SUPPLIED MATERIAL: Begin

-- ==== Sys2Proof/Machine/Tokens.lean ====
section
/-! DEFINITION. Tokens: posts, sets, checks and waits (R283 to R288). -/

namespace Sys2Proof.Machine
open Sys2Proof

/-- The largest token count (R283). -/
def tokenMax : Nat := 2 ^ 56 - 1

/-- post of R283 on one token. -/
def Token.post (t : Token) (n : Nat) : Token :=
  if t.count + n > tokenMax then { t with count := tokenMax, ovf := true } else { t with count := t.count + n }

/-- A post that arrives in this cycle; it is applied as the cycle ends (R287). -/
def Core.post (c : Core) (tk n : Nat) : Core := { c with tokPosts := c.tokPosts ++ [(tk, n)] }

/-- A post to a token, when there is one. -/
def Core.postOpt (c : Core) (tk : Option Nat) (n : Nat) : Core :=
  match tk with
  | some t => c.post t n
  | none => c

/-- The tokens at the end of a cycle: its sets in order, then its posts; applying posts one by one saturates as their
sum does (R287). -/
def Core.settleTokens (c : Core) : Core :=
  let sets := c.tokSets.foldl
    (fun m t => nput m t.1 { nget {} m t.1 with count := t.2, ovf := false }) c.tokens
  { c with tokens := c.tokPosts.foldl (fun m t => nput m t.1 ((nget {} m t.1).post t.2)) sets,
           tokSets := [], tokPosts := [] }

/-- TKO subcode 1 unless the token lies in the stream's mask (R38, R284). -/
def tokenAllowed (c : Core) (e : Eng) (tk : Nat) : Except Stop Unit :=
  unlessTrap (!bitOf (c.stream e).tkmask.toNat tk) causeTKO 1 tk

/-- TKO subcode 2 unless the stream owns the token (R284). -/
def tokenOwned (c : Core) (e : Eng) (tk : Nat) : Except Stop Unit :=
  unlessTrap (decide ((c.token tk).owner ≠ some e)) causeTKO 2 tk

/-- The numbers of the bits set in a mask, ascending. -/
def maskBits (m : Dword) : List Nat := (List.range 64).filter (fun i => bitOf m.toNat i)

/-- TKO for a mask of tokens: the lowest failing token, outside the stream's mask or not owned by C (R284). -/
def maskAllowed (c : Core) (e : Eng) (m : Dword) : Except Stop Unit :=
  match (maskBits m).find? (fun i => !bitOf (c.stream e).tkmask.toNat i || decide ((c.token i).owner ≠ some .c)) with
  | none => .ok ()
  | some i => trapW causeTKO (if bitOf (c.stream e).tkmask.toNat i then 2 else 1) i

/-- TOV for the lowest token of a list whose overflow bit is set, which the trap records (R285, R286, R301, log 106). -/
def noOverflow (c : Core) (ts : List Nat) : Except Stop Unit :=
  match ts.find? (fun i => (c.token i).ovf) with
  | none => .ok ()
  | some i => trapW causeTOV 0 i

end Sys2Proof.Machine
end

SUPPLIED MATERIAL: End

Exact copies of the lines from the one containing "def maskBits (m" through the final line of the records are all the answer should hold.

ANSWER BOX:
def maskBits (m : Dword) : List Nat := (List.range 64).filter (fun i => bitOf m.toNat i)

/-- TKO for a mask of tokens: the lowest failing token, outside the stream's mask or not owned by C (R284). -/
def maskAllowed (c : Core) (e : Eng) (m : Dword) : Except Stop Unit :=
  match (maskBits m).find? (fun i => !bitOf (c.stream e).tkmask.toNat i || decide ((c.token i).owner ≠ some .c)) with
  | none => .ok ()
  | some i => trapW causeTKO (if bitOf (c.stream e).tkmask.toNat i then 2 else 1) i

/-- TOV for the lowest token of a list whose overflow bit is set, which the trap records (R285, R286, R301, log 106). -/
def noOverflow (c : Core) (ts : List Nat) : Except Stop Unit :=
  match ts.find? (fun i => (c.token i).ovf) with
  | none => .ok ()
  | some i => trapW causeTOV 0 i

end Sys2Proof.Machine
end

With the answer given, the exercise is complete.